What this task involves: The lines from the top of the listing through the one containing "5 = sa := by" are to be retyped exactly, with no other lines.

Records shown:
theorem vWord_sa (c : BitVec 2) (g : BitVec 4) (op : BitVec 7) (vd : BitVec 6) (sa sx : BitVec 5) (vb : BitVec 6) (pm : BitVec 3) (la : BitVec 4) (sz : BitVec 2) (sy : BitVec 5) (imm : BitVec 15) :
    (c ++ (g ++ vWord op vd sa sx vb pm la sz sy imm)).extractLsb' 40 5 = sa := by
  simp (disch := decide) only [vWord, extract_low, extract_high]; exact extract_all _

theorem vWord_sx (c : BitVec 2) (g : BitVec 4) (op : BitVec 7) (vd : BitVec 6) (sa sx : BitVec 5) (vb : BitVec 6) (pm : BitVec 3) (la : BitVec 4) (sz : BitVec 2) (sy : BitVec 5) (imm : BitVec 15) :
    (c ++ (g ++ vWord op vd sa sx vb pm la sz sy imm)).extractLsb' 35 5 = sx := by
  simp (disch := decide) only [vWord, extract_low, extract_high]; exact extract_all _

theorem vWord_vb (c : BitVec 2) (g : BitVec 4) (op : BitVec 7) (vd : BitVec 6) (sa sx : BitVec 5) (vb : BitVec 6) (pm : BitVec 3) (la : BitVec 4) (sz : BitVec 2) (sy : BitVec 5) (imm : BitVec 15) :
    (c ++ (g ++ vWord op vd sa sx vb pm la sz sy imm)).extractLsb' 29 6 = vb := by
  simp (disch := decide) only [vWord, extract_low, extract_high]; exact extract_all _

theorem vWord_pm (c : BitVec 2) (g : BitVec 4) (op : BitVec 7) (vd : BitVec 6) (sa sx : BitVec 5) (vb : BitVec 6) (pm : BitVec 3) (la : BitVec 4) (sz : BitVec 2) (sy : BitVec 5) (imm : BitVec 15) :
    (c ++ (g ++ vWord op vd sa sx vb pm la sz sy imm)).extractLsb' 26 3 = pm := by
  simp (disch := decide) only [vWord, extract_low, extract_high]; exact extract_all _

theorem vWord_la (c : BitVec 2) (g : BitVec 4) (op : BitVec 7) (vd : BitVec 6) (sa sx : BitVec 5) (vb : BitVec 6) (pm : BitVec 3) (la : BitVec 4) (sz : BitVec 2) (sy : BitVec 5) (imm : BitVec 15) :
    (c ++ (g ++ vWord op vd sa sx vb pm la sz sy imm)).extractLsb' 22 4 = la := by
  simp (disch := decide) only [vWord, extract_low, extract_high]; exact extract_all _

theorem vWord_sz (c : BitVec 2) (g : BitVec 4) (op : BitVec 7) (vd : BitVec 6) (sa sx : BitVec 5) (vb : BitVec 6) (pm : BitVec 3) (la : BitVec 4) (sz : BitVec 2) (sy : BitVec 5) (imm : BitVec 15) :
    (c ++ (g ++ vWord op vd sa sx vb pm la sz sy imm)).extractLsb' 20 2 = sz := by
  simp (disch := decide) only [vWord, extract_low, extract_high]; exact extract_all _

theorem vWord_sy (c : BitVec 2) (g : BitVec 4) (op : BitVec 7) (vd : BitVec 6) (sa sx : BitVec 5) (vb : BitVec 6) (pm : BitVec 3) (la : BitVec 4) (sz : BitVec 2) (sy : BitVec 5) (imm : BitVec 15) :
    (c ++ (g ++ vWord op vd sa sx vb pm la sz sy imm)).extractLsb' 15 5 = sy := by
  simp (disch := decide) only [vWord, extract_low, extract_high]; exact extract_all _

theorem vWord_imm (c : BitVec 2) (g : BitVec 4) (op : BitVec 7) (vd : BitVec 6) (sa sx : BitVec 5) (vb : BitVec 6) (pm : BitVec 3) (la : BitVec 4) (sz : BitVec 2) (sy : BitVec 5) (imm : BitVec 15) :
    (c ++ (g ++ vWord op vd sa sx vb pm la sz sy imm)).extractLsb' 0 15 = imm := by
  simp (disch := decide) only [vWord, extract_low]; exact extract_all _


/-! ### `tWord` -/

theorem tWord_op (c : BitVec 2) (g : BitVec 4) (op : BitVec 6) (la fa fb fc : BitVec 4) (s1 s2 s3 : BitVec 5) (imm : BitVec 21) :
    (c ++ (g ++ tWord op la fa fb fc s1 s2 s3 imm)).extractLsb' 52 6 = op := by
  simp (disch := decide) only [tWord, extract_low, extract_high]; exact extract_all _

Reply:
theorem vWord_sa (c : BitVec 2) (g : BitVec 4) (op : BitVec 7) (vd : BitVec 6) (sa sx : BitVec 5) (vb : BitVec 6) (pm : BitVec 3) (la : BitVec 4) (sz : BitVec 2) (sy : BitVec 5) (imm : BitVec 15) :
    (c ++ (g ++ vWord op vd sa sx vb pm la sz sy imm)).extractLsb' 40 5 = sa := by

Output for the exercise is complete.